# Worlds cheapest Intake Adapter



## maxpower559 (Sep 6, 2002)

working my ass off @ THE HOME DEPOT today, and i came across the greatest buy ever. Everyone must know! In the electrical Department there is this fitting for conduit(used to run electrical lines through a pipe and attach it to a wall or fixed spot) this piece is no different than any other intake filter hookup but its only .98cents they have them in sizes from 1.5inches for you geo, up to 3''. i came home with 10 of them...greatest find of the month. do share this information with all who plan on getting an upgraded filter.

by the way. due to the way the sentra MAF is you might have to redrill two of the holes to keep the adapter centered, but other than that your in the game...oh...and the little rubber 'O' ring is not thick enough to seal all around so i just put two layers of electric tape around the mas just to keep it air tight.

Post a responce if ya want
NISSAN Shiftositions


----------



## GA16DESentraXE (Dec 17, 2002)

Home Depot/Lowe's/etc rocks my word when if comes to fab'ed up car parts. =)










It's not ghetto, it's functional. =)


BTW, Nice find!


----------



## sunnysentra (Jul 24, 2002)

better clean those battery posts. they look corroded.

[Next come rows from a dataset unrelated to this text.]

/-- The state when a sensor is taken off. -/
def State.sensorNone (s : State) : State := s.modGas fun g => { g with sensor := .none, lost := .stopped, qualifier := {} }

/-- The state when a sensor has yet to be heard. -/
def State.sensorLost (s : State) : State :=
  s.modGas fun g => { g with sensor := .lost, lost := .stopped, qualifier := { state := true } }

theorem State.sensorSilent_eq (s : State) : s.sensorSilent = s.sensorLost.holdGas .sensorLost := rfl

theorem State.sensorMoved_eq (s : State) :
    s.sensorMoved = if s.site.gasSensor = 0 then s.sensorNone.freeGas else s.sensorSilent := rfl

/-- What the loss of a sensor leaves of the gas state. -/
theorem State.sensorSilent_state (s : State) : SensorSame s.sensorLost.gas s.sensorSilent.gas ∧
    (s.gas.state ≠ .trip → s.sensorSilent.gas.state = .hold ∧ s.sensorSilent.gas.reason = .sensorLost) ∧
      (s.gas.state = .trip → s.sensorSilent = s.sensorLost) := by
  refine ⟨.holdGas _ _, fun h => ?_, fun h => State.holdGas_trip (s := s.sensorLost) h _⟩
  rw [State.sensorSilent_eq, State.holdGas_other (s := s.sensorLost) h]
  exact s.sensorLost.setGas_state _ _

/-- The state after a Site record write, before a changed sensor address acts. -/
def State.siteFan (s : State) (x : Site) : State :=
  if x.fan = s.site.fan then { s with site := x } else State.fanMoved { s with site := x } s.site.fan

theorem State.applySite_eq (s : State) (x : Site) :
    s.applySite x = (if x.gasSensor = s.site.gasSensor then s.siteFan x else (s.siteFan x).sensorMoved).trigger := rfl

theorem FanMove.siteFan (s : State) (x : Site) : FanMove { s with site := x } (s.siteFan x) := by
  unfold State.siteFan
  split
  · exact .refl _
  · exact .fanMoved _ _

/-- Settles O17. -/
theorem gasSensorAddressChange : Obligations.GasSensorAddressChange := by
  intro s x changed g
  have hg : g = (s.siteFan x).sensorMoved.gas := by
    show (s.applySite x).gas = _
    rw [State.applySite_eq, if_neg changed]
    rfl
  have hsite : (s.siteFan x).site = x := (FanMove.siteFan s x).site
  have hgas : (s.siteFan x).gas = { s.gas with fan := (s.siteFan x).gas.fan, runOn := (s.siteFan x).gas.runOn } := (FanMove.siteFan s x).gas
  have hstate : (s.siteFan x).gas.state = s.gas.state ∧ (s.siteFan x).gas.reason = s.gas.reason := by
    rw [hgas]
    exact ⟨rfl, rfl⟩
  rw [State.sensorMoved_eq, hsite] at hg
  generalize s.siteFan x = u at hg hstate
  by_cases off : x.gasSensor = 0
  · rw [if_pos off] at hg
    have hsame := SensorSame.freeGas u.sensorNone
    refine ⟨by rw [hg]; exact hsame.lost, fun _ => ⟨by rw [hg]; exact hsame.sensor, by rw [hg]; exact hsame.qualifier, fun hold => ?_,
      fun other => ?_⟩, fun h => absurd off h⟩
    · rw [hg, State.freeGas_hold (s := u.sensorNone) (hstate.1.trans hold)]
      exact u.sensorNone.setGas_state _ _
    · rw [hg, State.freeGas_other (s := u.sensorNone) (by show u.gas.state ≠ _; rw [hstate.1]; exact other)]
      exact hstate
  · rw [if_neg off] at hg
    obtain ⟨hsame, hhold, htrip⟩ := u.sensorSilent_state
    refine ⟨by rw [hg]; exact hsame.lost, fun h => absurd h off, fun _ => ⟨by rw [hg]; exact hsame.sensor,
      by rw [hg]; exact hsame.qualifier, fun other => ?_, fun trip => ?_⟩⟩
    · rw [hg]
      exact hhold (by rw [hstate.1]; exact other)
    · have hut := hstate.1.trans trip
      rw [hg, htrip hut]
      exact ⟨hut, hstate.2⟩

end Sys2Proof.Machine
end

section
/-! PROOF. The timers of the Gas Supervisor and the fan (R116, R119 to R121), and a Site record write (R178). -/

Clean that compartment son!


----------



## GA16DESentraXE (Dec 17, 2002)

Hahah... Yeah, they've been cleaned, and the connectors have been replaced. That's a OLD pic... She's a lot cleaner now.


----------



## toolapcfan (Jul 10, 2002)

Not bad Matt! The nice thing about that MAF to filter tube you built is that it won't get heat-soaked, doesn't weigh much more than a steel pipe, will not corrode and it was pretty cheap to build. If you didn't already, you might want to "port" it if you will. There's some rough joints where the ABS pipes butt into the fittings, fill those up with some Duraglass and it'll help keep the air moving through smoothly.  And Maxpower559 thanks for the tip, that's awesome! Was it a galvanized fitting or a plastic one? Either way it's a good deal.


----------



## maxpower559 (Sep 6, 2002)

galvanized....hey btw, it looks small and like a filter wont fit over it but ive used it on my k&n filter and some POS kragen filter if the filter attachment is rubber its gotta fit....


----------



## PrOxLaMuS© (Aug 11, 2002)

can someone please post a How To... on how to build an custom intake..?

I have seen someone's tutorial on CarDomain.. but it wasnt very descriptive...

What exactly would I need, and how many? 
What is that metal thing between the Red and "Chrome" piping and the Black piping?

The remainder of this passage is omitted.